Hoy no estaba accesible. No es que alguna vez lo estuviera especialmente. Como siempre, iba vestido como si saliera de un reportaje gráfico de Country Life sobre las actividades cotidianas en Cornualles: el cuello de la camisa azul almidonada aparecía por encima de su jersey de punto color crema, iba bien afeitado y sus gafas brillaban con las luces del techo, tan inmaculadas como el resto de él. Un hombre de cuarenta y tantos años sin ningún pecado.

– Aquí está nuestra presa, Steve -dijo al entrar en la sala de maquetación, donde el reportero trabajaba en un ordenador en el rincón-. Ha accedido a que la entrevistáramos.

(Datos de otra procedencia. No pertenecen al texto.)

/-- R428, R430, R443: what a read of the unit at `a` by `agent` found is counted, captured, reported and logged. -/
def Dev.eccSeen (a agent : Nat) (e : Ecc) (d : Dev) : Dev :=
  let base := if regionOf a = .dram then 3 else 0
  let info (unc adr : Bool) (bit : Nat) := 2 ^ 31 + b2n unc * 2 ^ 30 + b2n adr * 2 ^ 29 + (regionOf a).code * 2 ^ 26
    + agent % 16 * 2 ^ 22 + bit % 128 * 2 ^ 15
  let capture (w : Nat) (s : Dev) : Dev :=
    ((s.put MEM_ERR_ADDR_LO_V a).put MEM_ERR_ADDR_HI_V (a / 2 ^ 32)).setWord MEM_ERR_INFO w
  match e with
  | .clean => d
  | .link => if regionOf a = .dram then d.inc (MEM_CHc_LINK_COUNT_V (channelOf a)) else d
  | .corrected b =>
    let d1 := d.inc (MEM_COUNTk_V base)
    let d2 := if regionOf a = .dram then d1.inc (MEM_CHc_ECC_COUNT_V (channelOf a)) else d1
    (capture (info false false b) d2).clogLog a e
  | .uncorrectable => ((capture (info true false 0) (d.inc (MEM_COUNTk_V (base + 1)))).memEvt 0).clogLog a e
  | .address =>
    let d1 := (d.inc (MEM_COUNTk_V (base + 1))).inc (MEM_COUNTk_V (base + 2))
    (((capture (info true true 0) d1).memEvt 0).memEvt 1).clogLog a e

/-- Does an outcome leave the data uncorrectable? -/
def Ecc.bad : Ecc → Bool
  | .uncorrectable => true
  | .address => true
  | _ => false

/-- The outcome of reading the unit at `u`: what the command brings, but a poisoned unit stays uncorrectable. -/
def Dev.eccOf (d : Dev) (u : Nat) (errs : List (Nat × Ecc)) : Ecc :=
  let e := (cellFind errs u).getD .clean
  if d.memu.poison.contains u && !e.bad then .uncorrectable else e

/-- Reads the units of a list: counts and logs, remembers those that read uncorrectable; true if one did. -/
def Dev.readUnits (agent : Nat) (errs : List (Nat × Ecc)) : List Nat → Dev → Bool × Dev
  | [], d => (false, d)
  | u :: r, d =>
    let e := d.eccOf u errs
    let d1 := d.eccSeen u agent e
    let d2 := if e.bad && !d1.memu.poison.contains u then { d1 with memu := { d1.memu with poison := u :: d1.memu.poison } } else d1
    let (b, d3) := Dev.readUnits agent errs r d2
    (e.bad || b, d3)

/-- R429: writes bytes into the unit at `u`; a part write of an uncorrectable unit is dropped. -/
def Dev.writeUnit (agent a : Nat) (bytes : List Byte) (errs : List (Nat × Ecc)) (u : Nat) (d : Dev) : Dev :=
  let lo := max a u
  let hi := min (a + bytes.length) (u + unitSize u)
  let part := (bytes.drop (lo - a)).take (hi - lo)
  if hi - lo = unitSize u then (d.unitWritten u).store lo part
  else
    let (bad, d1) := Dev.readUnits agent errs [u] d
    if bad then d1.inc (MEM_COUNTk_V 6) else (d1.unitWritten u).store lo part

/-- R429: writes scattered bytes, all in the unit at `u`, in order. -/
def Dev.putUnit (agent : Nat) (cells : List (Nat × Byte)) (u : Nat) (d : Dev) : Dev :=
  let mine := cells.filter (fun c => unitOf c.1 == u)
  let put (s : Dev) : Dev := mine.foldl (fun t c => t.store c.1 [c.2]) (s.unitWritten u)
  if allBelow (unitSize u) (fun k => mine.any (fun c => c.1 == u + k)) then put d
  else
    let (bad, d1) := Dev.readUnits agent [] [u] d
    if bad then d1.inc (MEM_COUNTk_V 6) else put d1

/-- Writes bytes from `a` up, unit by unit. -/
def Dev.writeUnits (agent a : Nat) (bytes : List Byte) (errs : List (Nat × Ecc)) (d : Dev) : Dev :=
  foldS (unitsOf a bytes.length) (Dev.writeUnit agent a bytes errs) d

/-! ### Scratch banks (R432 to R436) -/

/-- May `agent` write bank `n` (R435, R436)? -/
def Dev.mayWrite (d : Dev) (n agent : Nat) : Bool :=
  d.get (SBn_OWNER_OWNER n) == agent || (agent == 0 && d.flag (SBn_OWNER_MAILBOX n))

/-- May `agent` read bank `n` (R435)? -/
def Dev.mayRead (d : Dev) (n agent : Nat) : Bool := d.mayWrite n agent || d.flag (SBn_OWNER_SHARE_READ n)

/-- R435: a non-owner access of bank `n` at device address `a`. -/
def Dev.violation (n a : Nat) (d : Dev) : Dev :=
  (((d.putB (SBn_STATUS_VIOL n) true).put (SBn_VIOL_ADDR_V n) (a % 0x80000)).inc (SBn_VIOL_COUNT_V n)).memEvt 8

/-- Does a raster or MIP head have commit points (R434)? -/
def Dev.hasCommitPoints (d : Dev) (h : Nat) : Bool :=
  if d.isMip h then
    (d.headState h == 1 || d.headState h == 2) && d.get (PANELh_STATUS_STATE h) == 2
      && anyBelow 4 (fun c => d.flag (COMc_STATUS_RUNNING c) && d.get (COMc_CTRL_HEAD c) == h)
  else d.isRaster h && d.headState h != 0

/-- The head whose commit point a pending handover of bank `n` awaits (R12). -/
def Dev.handoverHead (d : Dev) (n : Nat) : Option Nat :=
  let o := d.get (SBn_OWNER_OWNER n)
  let i := d.get (SBn_OWNER_NEXT n)
  if 8 ≤ o then some (o - 8) else if 8 ≤ i then some (i - 8) else none

/-- R284: a handover of bank `n` invalidates the stall copies that it holds. -/
def Dev.stallBankGone (n : Nat) (d : Dev) : Dev :=
  foldS (List.range 8) (fun h s =>
    let f := s.get (HDn_STALL_CTRL_BANK_FIRST h)
    if f ≤ n ∧ n < f + s.get (HDn_STALL_CTRL_BANK_COUNT h) then s.putB (HDn_STALL_STATUS_VALID h) false else s) d

/-- R441: ends a MARCH-P run. -/
def Dev.marchEnd (d : Dev) : Dev :=
  let n := d.get MEM_MARCH_STATUS_BANK
  let d1 := ((d.putB MEM_MARCH_STATUS_BUSY false).putB MEM_MARCH_STATUS_REQUESTED false).putB MEM_STATUS_MARCH_BUSY false
  { d1.putB (SBn_STATUS_MARCH n) false with memu := { d1.memu with marchPhase := 0 } }

/-- R402: a handover of the ring's bank stops the ring. -/
def Dev.ringBankGone (n : Nat) (d : Dev) : Dev :=
  if d.flag EVT_CTRL_ENABLE && d.get EVT_CTRL_BANK == n then
    (d.putB EVT_CTRL_ENABLE false).putB EVT_STATUS_BANK_LOST true
  else d

/-- R433, R434: the pending handover of bank `n` takes effect. -/
def Dev.handover (n : Nat) (d : Dev) : Dev :=
  if !d.flag (SBn_OWNER_PENDING n) then d
  else
    let q := nth {} d.memu.reqs n
    let d0 := if d.memu.marchPhase ≠ 0 ∧ d.get MEM_MARCH_STATUS_BANK = n then d.marchEnd else d
    let d1 := (d0.put (SBn_OWNER_OWNER n) (d0.get (SBn_OWNER_NEXT n))).put (SBn_OWNER_NEXT n) 0
    let d2 := ((d1.putB (SBn_OWNER_PENDING n) false).putB (SBn_OWNER_SHARE_READ n) q.share).putB (SBn_OWNER_LENDABLE n) q.lend
    let d3 := d2.putB (SBn_OWNER_MAILBOX n) q.mail
    let d4 := d3.put (SBn_STATUS_STATE n) (if d3.get (SBn_STATUS_STATE n) = 3 then 3 else if q.wipe then 2 else 0)
    (d4.ringBankGone n).stallBankGone n

/-- A handover request of bank `n` is accepted (R433, R434). -/
def Dev.handoverRequest (n owner : Nat) (q : BankReq) (d : Dev) : Dev :=
  let d1 := (d.putB (SBn_OWNER_PENDING n) true).put (SBn_OWNER_NEXT n) owner
  let d2 := d1.put (SBn_STATUS_STATE n) (if d1.get (SBn_STATUS_STATE n) = 3 then 3 else 1)
  { d2 with memu := { d2.memu with reqs := updAt d2.memu.reqs n (fun _ => q) } }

No tengas piedad con ella.

Daidre le lanzó una mirada.

– Haces que suene como si estuviera implicada de alguna manera.

– No me has parecido sorprendida, por no decir horrorizada, cuando te he dicho que era un asesinato -dijo Max.

Se miraron fijamente. Daidre sopesó las posibles respuestas y se decidió:

– He visto el cadáver. ¿Lo has olvidado?

– ¿Tan obvio era? La primera información que salió fue que se había caído.

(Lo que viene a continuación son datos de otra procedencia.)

/-- The offset of a stamp against the nearest second boundary (R89). -/
def Stamp.offset (s : Stamp) : Int := if s.ns ≤ 500000000 then (s.ns : Int) else (s.ns : Int) - 1000000000

/-- R104: a PPS_IN edge; the edge that PPSIN_EDGE names is counted and stamped, and measures TB0. -/
def ppsInEdge (falling : Bool) (quarter : Nat) (d : Dev) : Dev :=
  if d.flag PPSIN_EDGE_V = falling ∧ d.mode ≠ 0 then
    let d1 := d.inc PPSIN_COUNT_V
    let e := (d1.stampNow 0 quarter).offset
    Dev.measured 0 3 e (Dev.measured 0 2 e { d1 with time := { d1.time with ppsIn := d1.stampNow 0 quarter } })
  else d

/-- A write of PPSOUT_WIDTH: a width of 0 holds PPS_OUT low (R104). -/
def ppsWidthWrite (v : Nat) (d : Dev) : Dev :=
  d.writeVia PPSOUT_WIDTH v (fun _ => true) (fun s => if v = 0 then ppsOutPulseEnd s else s)

/-! ### Stand and Stable (R114) -/

/-- Entry: PPS_OUT stops. -/
def Dev.timeStops (d : Dev) : Dev := ppsOutPulseEnd d

/-- Wake: TB2 resumes equal to TB0, each servo with a source starts in ACQUIRE, as after a write of its source with its flags clear
(DESIGN CHOICE, assumption 101), and PPS_OUT waits for the next second boundary. -/
def Dev.timeResumes (d : Dev) : Dev :=
  let d1 := d.onTb 2 (fun t => { t with sec := (d.tb 0).sec, ns := (d.tb 0).ns, sub := (d.tb 0).sub })
  let d2 : Dev := { d1 with time := { d1.time with ppsNext := max d1.time.ppsNext ((d1.tb 0).sec + 1), ppsOut := false } }
  foldS [0, 1, 2] (fun n s => if s.get (TBn_CTRL_SOURCE n) = 0 then s else s.servoRestart n) d2

/-! ### Capture channels (R105, R126, R127) -/

/-- The FIFO of capture channel `c`. -/
def Dev.cap (d : Dev) (c : Nat) : List Stamp := nth [] d.time.caps c

/-- Sets the FIFO of channel `c` and its LEVEL. -/
def Dev.setCap (c : Nat) (l : List Stamp) (d : Dev) : Dev :=
  Dev.put { d with time := { d.time with caps := updAt d.time.caps c (fun _ => l) } } (CAPc_STATUS_LEVEL c) l.length

/-- R105: a stamp enters the FIFO of channel `c`, or is lost. -/
def Dev.capPush (c q : Nat) (d : Dev) : Dev :=
  if (d.cap c).length ≥ 4 then Dev.timeEvt 22 (d.putB (CAPc_STATUS_OVERFLOW c) true)
  else d.setCap c (d.cap c ++ [d.stampNow (d.get (CAPc_CTRL_TB c)) q])

/-- R126: does capture channel `c` take an edge of PPS_IN of this direction? -/
def Dev.capEdge (d : Dev) (c : Nat) (falling : Bool) : Bool := match d.get (CAPc_CTRL_EDGE c) with
  | 0 => !falling
  | 1 => falling
  | _ => true

/-- An event of the source of capture channel `c`; only the three edge inputs are stamped between ticks (R105), and of PPS_IN only the
edges that EDGE names count (R126). -/
def captureEvent (c quarter : Nat) (falling : Bool) (d : Dev) : Dev :=
  match d.get (CAPc_CTRL_SOURCE c) with
  | 0 => d
  | 0x40 => d
  | 1 => if d.capEdge c falling then d.capPush c quarter else d
  | k => d.capPush c (if k ≤ 3 then quarter else 0)

/-- R105: removes the oldest entry. -/
def capPop (c v : Nat) (d : Dev) : Dev :=
  d.writeVia (CAPc_POP c) v (fun _ => true) (fun s => if v = 0 then s else s.setCap c (s.cap c).tail)

/-! ### The commands -/

/-- SERVO_MEASUREMENT. -/
def execServoMeasurement (n : Fin 4) (src : Fin 16) (arg : Fin 4) (ppb : Int) (s : State) := s.on (servoMeasurement n src arg ppb)
/-- REFERENCE_LOST. -/
def execReferenceLost (input : RefInput) (s : State) := s.on (referenceLost input.source input.stream)
/-- STEP_APPLY. -/
def execStepApply (n : Fin 4) (s : State) := s.on (stepApply n)
/-- LTC_OUT_WORD. -/
def execLtcOutWord (s : State) := s.on ltcOutWord
/-- LTC_IN_WORD. -/
def execLtcInWord (found : LtcFound) (hours minutes seconds frames : Nat) (drop : Bool) (user : Word) (s : State) :=
  s.on (ltcInWord found.check { hours := hours, minutes := minutes, seconds := seconds, frames := frames } drop user.toNat found.ago)
/-- SYNC_IN_EDGE. -/
def execSyncInEdge (format : Fin 8) (rate : Fin 16) (s : State) := s.on (syncInEdge format rate)
/-- SYNC_OUT_FRAME. -/
def execSyncOutFrame (s : State) := s.on syncOutFrame
/-- PPS_OUT_PULSE. -/
def execPpsOutPulse (s : State) := s.on ppsOutPulse
/-- PPS_OUT_PULSE_END. -/
def execPpsOutPulseEnd (s : State) := s.on ppsOutPulseEnd
/-- PPS_IN_EDGE. -/
def execPpsInEdge (falling : Bool) (quarter : Fin 4) (s : State) := s.on (ppsInEdge falling quarter)
/-- CAPTURE_EVENT. -/
def execCaptureEvent (c : Fin 16) (edge : InputEdge) (s : State) := s.on (captureEvent c edge.quarter edge.falling)

end Sys2Proof.Machine
end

– Creo que querían que pareciera eso. -Daidre oyó que Teller tecleaba en el ordenador y dijo con demasiada brusquedad-: No he indicado que la entrevista pudiera comenzar.

Max se rió.

– Estás con un periodista, querida. Todo es jugoso, con el debido respeto. Estás advertida, bla, bla, bla.

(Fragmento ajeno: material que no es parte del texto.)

/-- The trim code of R484 for an error in 0.01 mV. -/
def trimFor (err : Int) : Int := clampI (-127) 127 (roundDiv (-(err * 127)) 2500)

/-- The result of a run applies (R486, R491). -/
def Dev.calApply (r : CalResult) (d : Dev) : Dev :=
  let i := r.item
  let e := d.get (CAL_ITEMi_ELEMENT i)
  let swap := r.kind == 1 || r.kind == 3
  let trim := trimFor r.m.activeErr
  let d1 := d.onCal (fun u => { u with
    results := u.results.filter (fun x => x.item != i),
    dirtyAt := if d.flag CAL_STORE_STATUS_DIRTY then u.dirtyAt else (d.tb 3).total,
    elems := updAt u.elems i (fun x =>
      if swap then x.keep (1 - e) r.m
      else if r.kind = 2 then
        let y := if d.flag (CAL_ITEMi_SPARE_OK i) then x.keep (1 - e) r.m else x
        if e = 0 then { y with trimA := trim } else { y with trimB := trim }
      else x.keep e r.m) })
  let d2 := if swap then (((d1.put (CAL_ITEMi_ELEMENT i) (1 - e)).put (CAL_ITEMi_TRIMMED i) 0).inc (CAL_COUNTk_V 2)).calEvt 0
    else if r.kind = 2 then d1.put (CAL_ITEMi_TRIMMED i) 1 else d1
  let residual := if r.kind = 2 then roundDiv (r.m.activeErr * 127 + trim * 2500) 1270 else if 43 ≤ i then r.m.err else roundDiv r.m.err 10
  let d3 := (d2.putI (CAL_ITEMi_RESIDUAL i) (clampI (-128) 127 residual)).putI (CAL_ITEMi_T_LAST i) (nth 0 d.cal.startTemp i)
  let d4 := if r.kind = 3 then ((d3.put (CAL_ITEMi_SPARE_OK i) 0).elemRetired i e).farSubstituted (calRequest i e) (2 * i + (1 - e)) else d3
  let d5 := (((if swap then d4.farTake (calRequest i e) else d4).put (CAL_ITEMi_STATE i) 0).calEnded i 0 0).inc (CAL_COUNTk_V 1)
  ((d5.put CAL_STORE_STATUS_DIRTY 1).realise i).calSync

/-- R485, R497: the swap that the farrier was asked for and that FAR_APPROVE released; one whose element is active no more is
dropped. -/
def Dev.calSwapAsked (r : CalResult) (d : Dev) : Dev :=
  let i := r.item
  let e := d.get (CAL_ITEMi_ELEMENT i)
  let d0 := d.onCal (fun u => { u with results := u.results.filter (fun x => x != r) })
  match (d0.farReleased 5).find? (fun q => q.inst / 2 == i) with
  | none => d0
  | some q =>
    if q.inst ≠ 2 * i + e then d0.farTake q
    else
      let d1 := d0.onCal (fun u => { u with elems := updAt u.elems i (fun x => x.keep (1 - e) r.m) })
      let d2 := (((d1.put (CAL_ITEMi_ELEMENT i) (1 - e)).put (CAL_ITEMi_TRIMMED i) 0).put (CAL_ITEMi_SPARE_OK i) 0).inc (CAL_COUNTk_V 2)
      let d3 := ((d2.elemRetired i e).calEvt 0).farSubstituted q (2 * i + (1 - e))
      ((d3.putI (CAL_ITEMi_RESIDUAL i) (clampI (-128) 127 (roundDiv r.m.err 10))).put CAL_STORE_STATUS_DIRTY 1).realise i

– Entiendo. -Se sentó y supo que lo hizo remilgadamente, en el borde de una silla que no podía ser más incómoda. Se puso el bolso en las rodillas y juntó las manos encima. Sabía que parecía una maestra o una candidata esperanzada a un empleo. No pudo evitarlo y tampoco lo intentó-. Esta situación no me satisface del todo.

– A nadie le satisface nunca, salvo a los famosillos de segunda fila.

Entonces Max los dejó, gritando:

– Janna, ¿ya sabemos algo del sumario?

Janna contestó algo desde la otra sala mientras Steve Teller formulaba a Daidre su primera pregunta. Primero quería los hechos y luego sus impresiones, le dijo. Lo segundo, decidió ella, era lo último que contaría a nadie, menos aún a un periodista. Pero, igual que un policía, sin duda el hombre estaría entrenado para olerse las mentiras y advertir las excusas, así que tendría cuidado con cómo decía lo que decía. No le gustaba dejar las cosas al azar.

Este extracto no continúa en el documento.